===== Supplied material
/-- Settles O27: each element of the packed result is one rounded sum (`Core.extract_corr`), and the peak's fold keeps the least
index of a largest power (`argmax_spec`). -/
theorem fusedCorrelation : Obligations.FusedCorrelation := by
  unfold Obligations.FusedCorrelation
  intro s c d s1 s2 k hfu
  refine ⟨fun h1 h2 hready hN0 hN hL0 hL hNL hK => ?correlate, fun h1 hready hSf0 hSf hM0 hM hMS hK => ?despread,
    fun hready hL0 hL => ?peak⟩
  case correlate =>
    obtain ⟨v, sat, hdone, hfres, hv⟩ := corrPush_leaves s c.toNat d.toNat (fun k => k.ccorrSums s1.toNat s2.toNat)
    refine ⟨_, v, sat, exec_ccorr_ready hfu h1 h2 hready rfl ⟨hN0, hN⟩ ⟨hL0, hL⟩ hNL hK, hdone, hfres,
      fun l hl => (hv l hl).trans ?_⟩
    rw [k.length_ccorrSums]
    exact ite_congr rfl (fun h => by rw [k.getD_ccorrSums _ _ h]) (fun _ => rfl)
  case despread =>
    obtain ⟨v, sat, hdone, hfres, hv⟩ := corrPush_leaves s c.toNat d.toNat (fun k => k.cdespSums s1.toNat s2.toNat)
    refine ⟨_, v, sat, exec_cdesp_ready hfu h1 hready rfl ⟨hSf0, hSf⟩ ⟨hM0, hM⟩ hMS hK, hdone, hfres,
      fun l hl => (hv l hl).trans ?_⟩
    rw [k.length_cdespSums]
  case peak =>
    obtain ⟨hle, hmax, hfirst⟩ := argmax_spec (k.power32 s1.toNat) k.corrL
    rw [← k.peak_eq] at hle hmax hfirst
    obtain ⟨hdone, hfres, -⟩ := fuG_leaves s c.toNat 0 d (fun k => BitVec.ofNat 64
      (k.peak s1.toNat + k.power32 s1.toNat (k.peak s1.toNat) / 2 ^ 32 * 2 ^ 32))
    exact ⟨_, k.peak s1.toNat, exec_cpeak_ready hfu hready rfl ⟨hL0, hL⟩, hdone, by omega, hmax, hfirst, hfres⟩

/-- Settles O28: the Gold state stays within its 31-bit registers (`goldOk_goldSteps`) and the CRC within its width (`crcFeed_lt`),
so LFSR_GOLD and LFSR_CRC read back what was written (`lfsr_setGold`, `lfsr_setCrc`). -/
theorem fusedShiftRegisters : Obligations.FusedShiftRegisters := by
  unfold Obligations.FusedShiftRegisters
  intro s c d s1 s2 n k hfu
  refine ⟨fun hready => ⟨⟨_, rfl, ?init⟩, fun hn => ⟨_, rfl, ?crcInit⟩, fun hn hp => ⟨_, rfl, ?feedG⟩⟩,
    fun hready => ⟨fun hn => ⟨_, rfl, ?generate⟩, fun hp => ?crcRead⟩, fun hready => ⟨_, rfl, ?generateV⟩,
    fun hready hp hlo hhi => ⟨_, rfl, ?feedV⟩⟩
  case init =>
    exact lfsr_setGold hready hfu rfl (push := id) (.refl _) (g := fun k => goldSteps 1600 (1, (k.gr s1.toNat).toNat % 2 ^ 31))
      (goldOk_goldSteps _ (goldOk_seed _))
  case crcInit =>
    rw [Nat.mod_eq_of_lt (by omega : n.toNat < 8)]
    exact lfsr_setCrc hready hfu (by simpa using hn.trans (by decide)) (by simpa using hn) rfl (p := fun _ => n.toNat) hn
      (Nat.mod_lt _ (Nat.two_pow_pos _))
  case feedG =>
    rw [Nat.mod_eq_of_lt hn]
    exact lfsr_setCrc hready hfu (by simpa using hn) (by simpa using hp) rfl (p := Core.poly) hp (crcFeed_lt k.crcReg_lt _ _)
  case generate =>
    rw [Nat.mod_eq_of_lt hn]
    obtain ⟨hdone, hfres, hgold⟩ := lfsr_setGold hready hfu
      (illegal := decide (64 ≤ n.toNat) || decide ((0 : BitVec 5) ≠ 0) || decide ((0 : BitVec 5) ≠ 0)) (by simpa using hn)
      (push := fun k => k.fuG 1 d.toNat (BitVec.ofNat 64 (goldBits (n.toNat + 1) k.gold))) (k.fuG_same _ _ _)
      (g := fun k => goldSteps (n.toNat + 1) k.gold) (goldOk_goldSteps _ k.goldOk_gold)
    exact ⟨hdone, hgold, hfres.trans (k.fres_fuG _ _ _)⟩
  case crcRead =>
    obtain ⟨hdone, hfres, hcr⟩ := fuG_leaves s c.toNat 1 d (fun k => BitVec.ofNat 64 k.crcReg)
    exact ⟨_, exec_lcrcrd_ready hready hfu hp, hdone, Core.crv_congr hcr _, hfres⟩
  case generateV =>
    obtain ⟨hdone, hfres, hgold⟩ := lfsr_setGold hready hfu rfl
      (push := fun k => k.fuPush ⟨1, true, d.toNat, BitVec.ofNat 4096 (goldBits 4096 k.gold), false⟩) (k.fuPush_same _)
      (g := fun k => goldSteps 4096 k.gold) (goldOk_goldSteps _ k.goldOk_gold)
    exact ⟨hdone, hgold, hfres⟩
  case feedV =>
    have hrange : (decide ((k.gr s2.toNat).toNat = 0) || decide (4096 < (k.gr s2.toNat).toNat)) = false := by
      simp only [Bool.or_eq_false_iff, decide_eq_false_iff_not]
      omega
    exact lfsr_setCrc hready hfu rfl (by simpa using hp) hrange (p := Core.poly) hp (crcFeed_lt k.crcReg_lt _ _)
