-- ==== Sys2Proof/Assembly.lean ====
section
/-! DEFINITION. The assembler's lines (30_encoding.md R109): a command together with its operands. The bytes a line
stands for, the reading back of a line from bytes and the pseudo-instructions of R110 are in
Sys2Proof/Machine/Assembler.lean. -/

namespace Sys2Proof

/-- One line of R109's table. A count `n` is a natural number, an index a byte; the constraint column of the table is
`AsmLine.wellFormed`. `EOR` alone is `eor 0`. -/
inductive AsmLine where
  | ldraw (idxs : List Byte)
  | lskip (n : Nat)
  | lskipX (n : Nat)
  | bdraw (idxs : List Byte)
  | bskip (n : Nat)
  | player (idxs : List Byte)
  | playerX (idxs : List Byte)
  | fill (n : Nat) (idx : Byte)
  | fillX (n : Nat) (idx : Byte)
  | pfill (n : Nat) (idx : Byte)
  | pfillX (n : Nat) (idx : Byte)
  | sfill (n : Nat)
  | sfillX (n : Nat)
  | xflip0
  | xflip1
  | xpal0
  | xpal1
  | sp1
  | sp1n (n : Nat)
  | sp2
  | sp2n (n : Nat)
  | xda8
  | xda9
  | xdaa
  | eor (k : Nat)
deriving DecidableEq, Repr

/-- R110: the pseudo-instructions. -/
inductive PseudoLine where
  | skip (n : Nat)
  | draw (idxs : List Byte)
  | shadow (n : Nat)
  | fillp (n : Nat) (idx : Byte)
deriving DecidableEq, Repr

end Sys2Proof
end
==========
* _Task description_: All lines in the records above with "List" need to be found and copied.

* _Exercise output_:
  | ldraw (idxs : List Byte)
  | bdraw (idxs : List Byte)
  | player (idxs : List Byte)
  | playerX (idxs : List Byte)
  | draw (idxs : List Byte)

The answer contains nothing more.